Quirks in .NET – Part 2 Marshalling Booleans

25 02 2010

.NET Quirks

February 25th | 2010

Quirks in .NET Part -2  Marshalling Booleans

In Quirks in .NET – Part 1, we talked about the quirky call vs. callvirt instructions.

This week Platform Invoke is under my microscope. It isn’t necessarily a quirk, but it can be a hair-pulling experience when you get it wrong. More specifically, getting the marshaling done properly. Even more challenging, getting it right on both 32-bit and 64-bit environments.

Marshaling Booleans

Marshaling is done primarily for two reasons: you need functionality that is not built into the .NET Framework, but is found in existing Win32 APIs; and you have existing functionality in an unmanaged library you want to reuse.

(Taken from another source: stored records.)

-- ==== Sys2Proof/Tests/Slice0.lean ====
section
/-! SUPPORT. Tests of the model's own work, from the vectors of spec/95_test_vectors.md, and for every obligation that has
hypotheses a state and operands that meet them. -/

namespace Sys2Proof.Tests
open Sys2Proof.Machine

/-! ### Helpers -/

/-- Configuration K of the vectors. -/
def cfgK : Config := { nseg := 8, seg0Cap := 64, segCap := 16 }

/-- The start state of the single-instruction vectors: RESET, LOAD of `w` and of a `halt`, START. -/
def start (w : Word) (inSeq : List Byte := []) : State := boot [w, 0x70000000] (State.resetWith cfgK inSeq)

/-- Registers set before the step. -/
def withRegs (s : State) (l : List (Reg × Word)) : State := l.foldl (fun u p => u.setReg p.1 p.2) s

/-- The controller operation `Map(n)` as a setup. -/
def mapped (s : State) (n : Nat) : State :=
  match mapSegment s n with
  | .ok (_, t) => t
  | .error _ => s

/-- The controller operation `Unmap(id)` as a setup. -/
def unmapped (s : State) (id : Nat) : State :=
  match unmapSegment s id with
  | .ok t => t
  | .error _ => s

/-- What one step leaves, seen through `f`; nothing if there is no step. -/
def after {α : Type} (s : State) (f : State → α) : Option α :=
  match step s with
  | .next t => some (f t)
  | .fault _ => none
  | .refused _ => none

/-! ### Well-formedness -/

/-- R8: NSEG is at least 1. -/
theorem test_config_no_slot : Config.wellFormed { nseg := 0, seg0Cap := 4, segCap := 4 } = false := by decide

/-- R8: NSEG is at most 2^32. -/
theorem test_config_too_many_slots : Config.wellFormed { nseg := 2 ^ 32 + 1, seg0Cap := 4, segCap := 4 } = false := by
  decide

/-- R8: SEG0_CAP is at most 2^32. -/
theorem test_config_program_too_long : Config.wellFormed { nseg := 1, seg0Cap := 2 ^ 32 + 1, segCap := 4 } = false := by
  decide

/-- R8: SEG_CAP is at most SEG0_CAP. -/
theorem test_config_segment_too_long : Config.wellFormed { nseg := 1, seg0Cap := 4, segCap := 5 } = false := by decide

theorem test_config_accepted : cfgK.wellFormed = true ∧ Config.ideal.wellFormed = true := by decide

/-- R77, R79: an opcode above 13, a set bit among 27:9, and a set bit in an unused field A, A and B, or A, B and C. -/
theorem test_word_not_canonical : canonicalWord 0xE0000000 = false ∧ canonicalWord 0x00000200 = false ∧
    canonicalWord 0x8000004A = false ∧ canonicalWord 0xC0000050 = false ∧ canonicalWord 0x90000009 = false ∧
    canonicalWord 0xA0000008 = false ∧ canonicalWord 0xB0000040 = false ∧ canonicalWord 0x70000001 = false := by decide

theorem test_word_canonical : canonicalWord 0x00000053 = true ∧ canonicalWord 0x70000000 = true ∧
    canonicalWord 0xDFFFFFFF = true := by decide

/-! ### Decoding: the words of the vectors -/

theorem test_decode_cmov : decode 0x00000053 = .ok (.cmov .r1 .r2 .r3) := by decide
theorem test_decode_sload : decode 0x10000042 = .ok (.sload .r1 .r0 .r2) := by decide
theorem test_decode_sstore : decode 0x200000AC = .ok (.sstore .r2 .r5 .r4) := by decide
theorem test_decode_add : decode 0x3000010A = .ok (.add .r4 .r1 .r2) := by decide
theorem test_decode_mul : decode 0x40000164 = .ok (.mul .r5 .r4 .r4) := by decide
theorem test_decode_div : decode 0x50000088 = .ok (.div .r2 .r1 .r0) := by decide
theorem test_decode_nand : decode 0x60000180 = .ok (.nand .r6 .r0 .r0) := by decide
theorem test_decode_halt : decode 0x7FFFFFFF = .ok .halt := by decide
theorem test_decode_map : decode 0x80000039 = .ok (.map .r7 .r1) := by decide
theorem test_decode_unmap : decode 0x90000003 = .ok (.unmap .r3) := by decide
theorem test_decode_out : decode 0xA0000006 = .ok (.out .r6) := by decide
theorem test_decode_in : decode 0xB0000002 = .ok (.inp .r2) := by decide
theorem test_decode_loadprog : decode 0xC000000A = .ok (.loadprog .r1 .r2) := by decide
theorem test_decode_li : decode 0xD7234567 = .ok (.li .r3 0x1234567) := by decide
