-- ==== Sys2Proof/Machine/Flags.lean ====
section
/-! DEFINITION. The flags of `STATUS` (rules R27 to R31): how each is computed, the word the host reads, and the
write that clears the sticky ones. -/

namespace Sys2Proof.Machine

/-- `STATUS.BUSY`: 1 exactly while the sequencer is not idle (rule R28). -/
def State.busy (s : State) : Bool :=
  match s.seq with
  | .idle          => false
  | .running _ _ _ _ => true

/-- `PRESENCE` from the presence sample: 1 iff the sample was 0 (rules R123, R125). -/
def presenceOf (p : Bool) : Bool := !p

/-- A flag at bit `k` of a register word. -/
def flagBit (k : Nat) (b : Bool) : Word := if b then BitVec.twoPow 16 k else 0

/-- `zext_16({OVR, ILL, RXBIT, PRESENCE, BUSY})`, bits 4, 3, 2, 1, 0; bits 15:5 read 0 (rules R27, R191). -/
def State.statusWord (s : State) : Word :=
  flagBit 0 s.busy ||| flagBit 1 s.presence ||| flagBit 2 s.rxbit ||| flagBit 3 s.ill ||| flagBit 4 s.ovr

end Sys2Proof.Machine
end

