-- ==== Sys2Proof/Laws/PerInstr.lean ====
section
/-! SUPPORT. The per-instruction family `EncodedRow`: the encoder's word selects the operation's own row of the
opcode map (rule R94), and its fields are the operation's command fields (rules R90, R92). -/

namespace Sys2Proof.Laws.EncodedRow

/-- The word of `i` selects `i`'s row, and consists of `i`'s `op` and `arg` fields. -/
def Statement (i : Instr) : Prop := i.row.selects (encode i) = true ∧ encode i = i.command.word

theorem lreset : Statement .lreset := by unfold Statement; decide

theorem wbit (b : Bool) : Statement (.wbit b) := by unfold Statement; cases b <;> decide

theorem rbit : Statement .rbit := by unfold Statement; decide

theorem sendb (v : Byte) : Statement (.sendb v) := by unfold Statement; revert v; decide

theorem recvb : Statement .recvb := by unfold Statement; decide

theorem crcclr : Statement .crcclr := by unfold Statement; decide

theorem crcb (v : Byte) : Statement (.crcb v) := by unfold Statement; revert v; decide

theorem crct (v : Byte) : Statement (.crct v) := by unfold Statement; revert v; decide

end Sys2Proof.Laws.EncodedRow
end

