-- ==== Sys2Proof/Laws/Decode.lean ====
section
/-! SUPPORT. Fields of words, and the well-formedness every operation has by its type. -/

namespace Sys2Proof

/-- The operands' types admit only legal fields: every operation is well formed (rules R92, R94). -/
theorem instr_wellFormed (i : Instr) : i.wellFormed = true := by
  cases i with
  | wbit b => cases b <;> decide
  | lreset => decide
  | rbit   => decide
  | sendb v => rfl
  | recvb  => decide
  | crcclr => decide
  | crcb v => rfl
  | crct v => rfl

/-- The `op` value of an operation is assigned its format (rules R92, R94). -/
theorem formatOfOp_command (i : Instr) : formatOfOp i.command.op = some i.format := by
  cases i <;> rfl

/-- The `op` field of a word made of two fields (rule R90). -/
@[simp] theorem opField_word (c : Command) : opField c.word = c.op := by
  unfold opField Command.word
  rw [BitVec.extractLsb'_append_eq_left]

/-- The `arg` field of a word made of two fields (rule R90). -/
@[simp] theorem argField_word (c : Command) : argField c.word = c.arg := by
  unfold argField Command.word
  rw [BitVec.extractLsb'_append_eq_right]

/-- The decoder sees a word's two fields. -/
theorem decode_word (c : Command) : decode c.word = decodeFields c.op c.arg := by
  simp [decode]

/-- The encoder's word is made of the operation's command fields. -/
theorem encode_eq_word (i : Instr) : encode i = i.command.word := by
  cases i with
  | lreset  => exact Laws.EncodedRow.lreset.2
  | wbit b  => exact (Laws.EncodedRow.wbit b).2
  | rbit    => exact Laws.EncodedRow.rbit.2
  | sendb v => exact (Laws.EncodedRow.sendb v).2
  | recvb   => exact Laws.EncodedRow.recvb.2
  | crcclr  => exact Laws.EncodedRow.crcclr.2
  | crcb v  => exact (Laws.EncodedRow.crcb v).2
  | crct v  => exact (Laws.EncodedRow.crct v).2

end Sys2Proof
end

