/-! ## hardwareReset -/

@[simp] theorem hardwareReset_seq (e : Nat) : (hardwareReset e s).seq = .idle := rfl
@[simp] theorem hardwareReset_presence (e : Nat) : (hardwareReset e s).presence = false := rfl
@[simp] theorem hardwareReset_rxbit (e : Nat) : (hardwareReset e s).rxbit = false := rfl
@[simp] theorem hardwareReset_ill (e : Nat) : (hardwareReset e s).ill = false := rfl
@[simp] theorem hardwareReset_ovr (e : Nat) : (hardwareReset e s).ovr = false := rfl
@[simp] theorem hardwareReset_rxdata (e : Nat) : (hardwareReset e s).rxdata = 0x00 := rfl
@[simp] theorem hardwareReset_crc (e : Nat) : (hardwareReset e s).crc = 0x00 := rfl
@[simp] theorem hardwareReset_sdm (e : Nat) : (hardwareReset e s).sdm = false := rfl
@[simp] theorem hardwareReset_txsh (e : Nat) : (hardwareReset e s).txsh = 0x00 := rfl
@[simp] theorem hardwareReset_rxacc (e : Nat) : (hardwareReset e s).rxacc = 0x00 := rfl
@[simp] theorem hardwareReset_sampled (e : Nat) : (hardwareReset e s).sampled = false := rfl
@[simp] theorem hardwareReset_dirPort (e : Nat) : (hardwareReset e s).dirPort = gpioClear s.dirPort s.cfg.pin := rfl
@[simp] theorem hardwareReset_outPort (e : Nat) : (hardwareReset e s).outPort = gpioClear s.outPort s.cfg.pin := rfl
@[simp] theorem hardwareReset_trace (e : Nat) : (hardwareReset e s).trace = s.trace ++ resetEvents e s := rfl
@[simp] theorem hardwareReset_cfg (e : Nat) : (hardwareReset e s).cfg = s.cfg := rfl
@[simp] theorem hardwareReset_answers (e : Nat) : (hardwareReset e s).answers = s.answers := rfl
@[simp] theorem hardwareReset_draws (e : Nat) : (hardwareReset e s).draws = s.draws := rfl
@[simp] theorem hardwareReset_inputs (e : Nat) : (hardwareReset e s).inputs = s.inputs := rfl
@[simp] theorem hardwareReset_reads (e : Nat) : (hardwareReset e s).reads = s.reads := rfl

end Sys2Proof.Machine
end

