/-! ## Frames -/

/-- What a move of the block touches, idle or busy (rule R36). -/
theorem tick_eq_frame (s : State) :
    tick s =
      { s with seq := (tick s).seq, presence := (tick s).presence, rxbit := (tick s).rxbit,
               rxdata := (tick s).rxdata, txsh := (tick s).txsh, rxacc := (tick s).rxacc,
               sampled := (tick s).sampled, dirPort := (tick s).dirPort, trace := (tick s).trace,
               answers := (tick s).answers, draws := (tick s).draws } := by
  cases hs : s.seq with
  | idle => rw [tick_idle hs]
  | running op arg k b => rw [tick_frame hs]

section
variable (s : State)

@[simp] theorem tick_ill : (tick s).ill = s.ill := by rw [tick_eq_frame]
@[simp] theorem tick_ovr : (tick s).ovr = s.ovr := by rw [tick_eq_frame]
@[simp] theorem tick_crc : (tick s).crc = s.crc := by rw [tick_eq_frame]
@[simp] theorem tick_sdm : (tick s).sdm = s.sdm := by rw [tick_eq_frame]
@[simp] theorem tick_outPort : (tick s).outPort = s.outPort := by rw [tick_eq_frame]
@[simp] theorem tick_cfg : (tick s).cfg = s.cfg := by rw [tick_eq_frame]

/-- What accepting an operation touches (rule R98). -/
theorem accepted_eq_frame (i : Instr) :
    accepted s i =
      { s with seq := (accepted s i).seq, txsh := (accepted s i).txsh, crc := (accepted s i).crc } := by
  cases i <;> rfl

@[simp] theorem accepted_presence (i : Instr) : (accepted s i).presence = s.presence := by rw [accepted_eq_frame]
@[simp] theorem accepted_rxbit (i : Instr) : (accepted s i).rxbit = s.rxbit := by rw [accepted_eq_frame]
@[simp] theorem accepted_ill (i : Instr) : (accepted s i).ill = s.ill := by rw [accepted_eq_frame]
@[simp] theorem accepted_ovr (i : Instr) : (accepted s i).ovr = s.ovr := by rw [accepted_eq_frame]
@[simp] theorem accepted_rxdata (i : Instr) : (accepted s i).rxdata = s.rxdata := by rw [accepted_eq_frame]
@[simp] theorem accepted_sdm (i : Instr) : (accepted s i).sdm = s.sdm := by rw [accepted_eq_frame]
@[simp] theorem accepted_dirPort (i : Instr) : (accepted s i).dirPort = s.dirPort := by rw [accepted_eq_frame]
@[simp] theorem accepted_outPort (i : Instr) : (accepted s i).outPort = s.outPort := by rw [accepted_eq_frame]
@[simp] theorem accepted_trace (i : Instr) : (accepted s i).trace = s.trace := by rw [accepted_eq_frame]
@[simp] theorem accepted_cfg (i : Instr) : (accepted s i).cfg = s.cfg := by rw [accepted_eq_frame]

/-- What a write to a register other than `CMD` touches (rules R192 to R194). -/
theorem regWrite_eq_frame (off : Fin 8) (w : Word) :
    regWrite off w s =
      { s with ill := (regWrite off w s).ill, ovr := (regWrite off w s).ovr, sdm := (regWrite off w s).sdm } := by
  unfold regWrite
  cases regAt off <;> rfl

end

/-- A write clears `ILL` at `STATUS`, where bit 3 is 1 (rules R192, R194). -/
@[simp] theorem regWrite_ill (off : Fin 8) (w : Word) (s : State) :
    (regWrite off w s).ill = (s.ill && !(decide (off = 1) && w.getLsbD 3)) := by
  fin_cases off <;> simp [regWrite, regAt]

/-- A write clears `OVR` at `STATUS`, where bit 4 is 1 (rules R192, R194). -/
@[simp] theorem regWrite_ovr (off : Fin 8) (w : Word) (s : State) :
    (regWrite off w s).ovr = (s.ovr && !(decide (off = 1) && w.getLsbD 4)) := by
  fin_cases off <;> simp [regWrite, regAt]

/-- A write stores bit 0 in `SDM` at `CTRL` (rules R193, R194). -/
@[simp] theorem regWrite_sdm (off : Fin 8) (w : Word) (s : State) :
    (regWrite off w s).sdm = if off = 4 then w.getLsbD 0 else s.sdm := by
  fin_cases off <;> simp [regWrite, regAt]
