-- ==== Sys2Proof/Syntax.lean ====
section
/-! DEFINITION. The commands of the opcode map (spec/30_encoding.md R142), one constructor a row; the operand forms
(R145); the names of the control and status registers (spec/10_state.md R43 to R63); and the header records, which are
the operands of FR.SER.* and the data model of the container (R65 to R68). -/

namespace Sys2Proof

/-- The 15 commands (R142). A word carries no operand but the CSR address of CSR.RD and CSR.WR (R146, R147); every
other operand travels beside the word in the transaction (R141). -/
inductive Instr where
  | nop
  | csrRd (csra : CsrAddr)
  | csrWr (csra : CsrAddr)
  | scEnc
  | scDec
  | frSerFirst
  | frSerBlock
  | frSerFinal
  | frParse
  | encInit
  | encWrite
  | encFinal
  | decInit
  | decFeed
  | decFinal
deriving DecidableEq, Repr

/-- The operand forms (R145). -/
inductive Form where
  /-- no operand -/
  | N
  /-- `value` -/
  | V
  /-- `key`, `sector`, `data` -/
  | K
  /-- `hdr` -/
  | H
  /-- `data` -/
  | D
deriving DecidableEq, Repr

/-- The mapped control and status registers (R43 to R63). -/
inductive Csr where
  | version
  | ctrl
  | cmdStatus
  | opt
  | parallelism
  | flags
  | keepaliveMs
  | sizeHint
  | encState
  | encSrcBytes
  | encOutBytes
  | encChunks
  | encElided
  | decState
  | decErrors
  | decWarnings
  | decTotalBytes
  | decCursor
  | decOutLen
  | decBuffered
  | decFinalSeen
deriving DecidableEq, Repr

/-- The access types of R42. -/
inductive CsrAccess where
  | ro
  | rw
  | warl
  | w1s
deriving DecidableEq, Repr

/-- A FirstHeader record (R65). -/
structure FirstHeader where
  version : I64
  encrypted : Bool
  compressed : Bool
  saltedPassword : Bytes
  wrappedMasterKey : Bytes
  sourceSizeHint : I64
  timestamp : I64
  hostname : Bytes
deriving DecidableEq, Repr

/-- A BlockHeader record (R66). -/
structure BlockHeader where
  chunkIndex : I64
  destDataSize : I64
  destDataSizeWithoutPadding : I64
  srcDataPosition : I64
  srcDataLength : I64
  srcSha1 : Digest
  destSha1 : Digest
  isAllZero : Bool
  isEoF : Bool
  timestamp : I64
deriving DecidableEq, Repr

/-- A FinalHeader record (R67). -/
structure FinalHeader where
  chunkCount : I64
  totalSourceSize : I64
  destContentSize : I64
  destPhysicalSize : I64
  sourceSha1 : Digest
  destSha1 : Digest
  timestamp : I64
  firstHeader : FirstHeader
deriving DecidableEq, Repr

/-- The header kinds (R68). -/
inductive Kind where
  | first
  | block
  | final
deriving DecidableEq, Repr

/-- The record type of a kind: one record type per kind (R68, R230). -/
abbrev Kind.Record : Kind → Type
  | .first => FirstHeader
  | .block => BlockHeader
  | .final => FinalHeader

/-- A header: a kind together with a record of that kind (R68). -/
inductive Header where
  | first (h : FirstHeader)
  | block (h : BlockHeader)
  | final (h : FinalHeader)
deriving DecidableEq, Repr

end Sys2Proof
end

Let’s start with the basics: What managed types map to unmanaged types? Some are common sense and some are not. Let’s talk about the System.Boolean type for a second.

Most people assume it takes exactly 1 bit in managed world, but in memory it’s a byte. We can prove it with this code:

int sizeBoolean = sizeof (bool);
int sizeInt = sizeof (int);
Console.Out.WriteLine("size of boolean = {0}", sizeBoolean);
Console.Out.WriteLine("size of int = {0}", sizeInt);

The size of operator returns the value in bytes, and a bool is 1. Here’s where things get tricky. In unmanaged world, there are two types—three really—BOOL, BOOLEAN, and COM’s VARIANT_BOOL.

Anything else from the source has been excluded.